------ Exercise inputs
-- ==== Sys2Proof/Word.lean ====
section
/-! DEFINITION. The word types of the link core and their plainest arithmetic.

Bit 0 is the least significant bit and nothing is signed (R12). -/

namespace Sys2Proof

/-- A byte on the wire or in a buffer entry (R12). -/
abbrev Byte := BitVec 8

/-- One word of the host register bus (R80). -/
abbrev Word := BitVec 32

/-- A byte address of the host register space, `bus_addr[9:0]` (R80). -/
abbrev Offset := BitVec 10

/-- The accumulator of the CRC engine (R150). -/
abbrev Crc := BitVec 16

/-- A count of ticks: the timer, a window or a delay (R36, R37, R39, R356). -/
abbrev Ticks := BitVec 24

/-- A length register or an internal count of bytes, 0..127 (R40, R43). -/
abbrev Len := BitVec 7

/-- Bits [15:8] of a 16-bit value (R12). -/
def hiByte (c : Crc) : Byte := c.extractLsb' 8 8

/-- Bits [7:0] of a 16-bit value (R12). -/
def loByte (c : Crc) : Byte := c.extractLsb' 0 8

end Sys2Proof
end

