-- ==== Sys2Proof/Laws/State.lean ====
section
/-! SUPPORT. One lemma per field per named update of the state, true by rfl, so that no later proof unfolds a record
update. -/

namespace Sys2Proof.Machine

variable (s : State)

/-! ### answer -/

@[simp] theorem State.answer_done (r : BusReply) : (s.answer r).done = s.done := rfl
@[simp] theorem State.answer_errBusy (r : BusReply) : (s.answer r).errBusy = s.errBusy := rfl
@[simp] theorem State.answer_result (r : BusReply) : (s.answer r).result = s.result := rfl
@[simp] theorem State.answer_irqEn (r : BusReply) : (s.answer r).irqEn = s.irqEn := rfl
@[simp] theorem State.answer_ackTimeout (r : BusReply) : (s.answer r).ackTimeout = s.ackTimeout := rfl
@[simp] theorem State.answer_retryDelay (r : BusReply) : (s.answer r).retryDelay = s.retryDelay := rfl
@[simp] theorem State.answer_maxAttempts (r : BusReply) : (s.answer r).maxAttempts = s.maxAttempts := rfl
@[simp] theorem State.answer_pollTimeout (r : BusReply) : (s.answer r).pollTimeout = s.pollTimeout := rfl
@[simp] theorem State.answer_crcAcc (r : BusReply) : (s.answer r).crcAcc = s.crcAcc := rfl
@[simp] theorem State.answer_dlLen (r : BusReply) : (s.answer r).dlLen = s.dlLen := rfl
@[simp] theorem State.answer_respLen (r : BusReply) : (s.answer r).respLen = s.respLen := rfl
@[simp] theorem State.answer_frameLen (r : BusReply) : (s.answer r).frameLen = s.frameLen := rfl
@[simp] theorem State.answer_txbuf (r : BusReply) : (s.answer r).txbuf = s.txbuf := rfl
@[simp] theorem State.answer_txframe (r : BusReply) : (s.answer r).txframe = s.txframe := rfl
@[simp] theorem State.answer_rxwin (r : BusReply) : (s.answer r).rxwin = s.rxwin := rfl
@[simp] theorem State.answer_dlslot (r : BusReply) : (s.answer r).dlslot = s.dlslot := rfl
@[simp] theorem State.answer_respslot (r : BusReply) : (s.answer r).respslot = s.respslot := rfl
@[simp] theorem State.answer_stg (r : BusReply) : (s.answer r).stg = s.stg := rfl
@[simp] theorem State.answer_phase (r : BusReply) : (s.answer r).phase = s.phase := rfl
@[simp] theorem State.answer_op (r : BusReply) : (s.answer r).op = s.op := rfl
@[simp] theorem State.answer_code (r : BusReply) : (s.answer r).code = s.code := rfl
@[simp] theorem State.answer_len (r : BusReply) : (s.answer r).len = s.len := rfl
@[simp] theorem State.answer_attempt (r : BusReply) : (s.answer r).attempt = s.attempt := rfl
@[simp] theorem State.answer_pollsLeft (r : BusReply) : (s.answer r).pollsLeft = s.pollsLeft := rfl
@[simp] theorem State.answer_polls (r : BusReply) : (s.answer r).polls = s.polls := rfl
@[simp] theorem State.answer_timer (r : BusReply) : (s.answer r).timer = s.timer := rfl
@[simp] theorem State.answer_idx (r : BusReply) : (s.answer r).idx = s.idx := rfl
@[simp] theorem State.answer_need (r : BusReply) : (s.answer r).need = s.need := rfl
@[simp] theorem State.answer_taken (r : BusReply) : (s.answer r).taken = s.taken := rfl
@[simp] theorem State.answer_rx (r : BusReply) : (s.answer r).rx = s.rx := rfl
@[simp] theorem State.answer_wake (r : BusReply) : (s.answer r).wake = s.wake := rfl
@[simp] theorem State.answer_reply (r : BusReply) : (s.answer r).reply = some r := rfl
@[simp] theorem State.answer_chanRx (r : BusReply) : (s.answer r).chanRx = s.chanRx := rfl
@[simp] theorem State.answer_chanTx (r : BusReply) : (s.answer r).chanTx = s.chanTx := rfl
@[simp] theorem State.answer_wire (r : BusReply) : (s.answer r).wire = s.wire := rfl
@[simp] theorem State.answer_inputs (r : BusReply) : (s.answer r).inputs = s.inputs := rfl
@[simp] theorem State.answer_params (r : BusReply) : (s.answer r).params = s.params := rfl
@[simp] theorem State.answer_draws (r : BusReply) : (s.answer r).draws = s.draws := rfl
@[simp] theorem State.answer_epoch (r : BusReply) : (s.answer r).epoch = s.epoch := rfl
------------
#### Exercise:
Report how many lines of the records above contain the word "extractLsb", giving only the number.

#### Exercise result:
2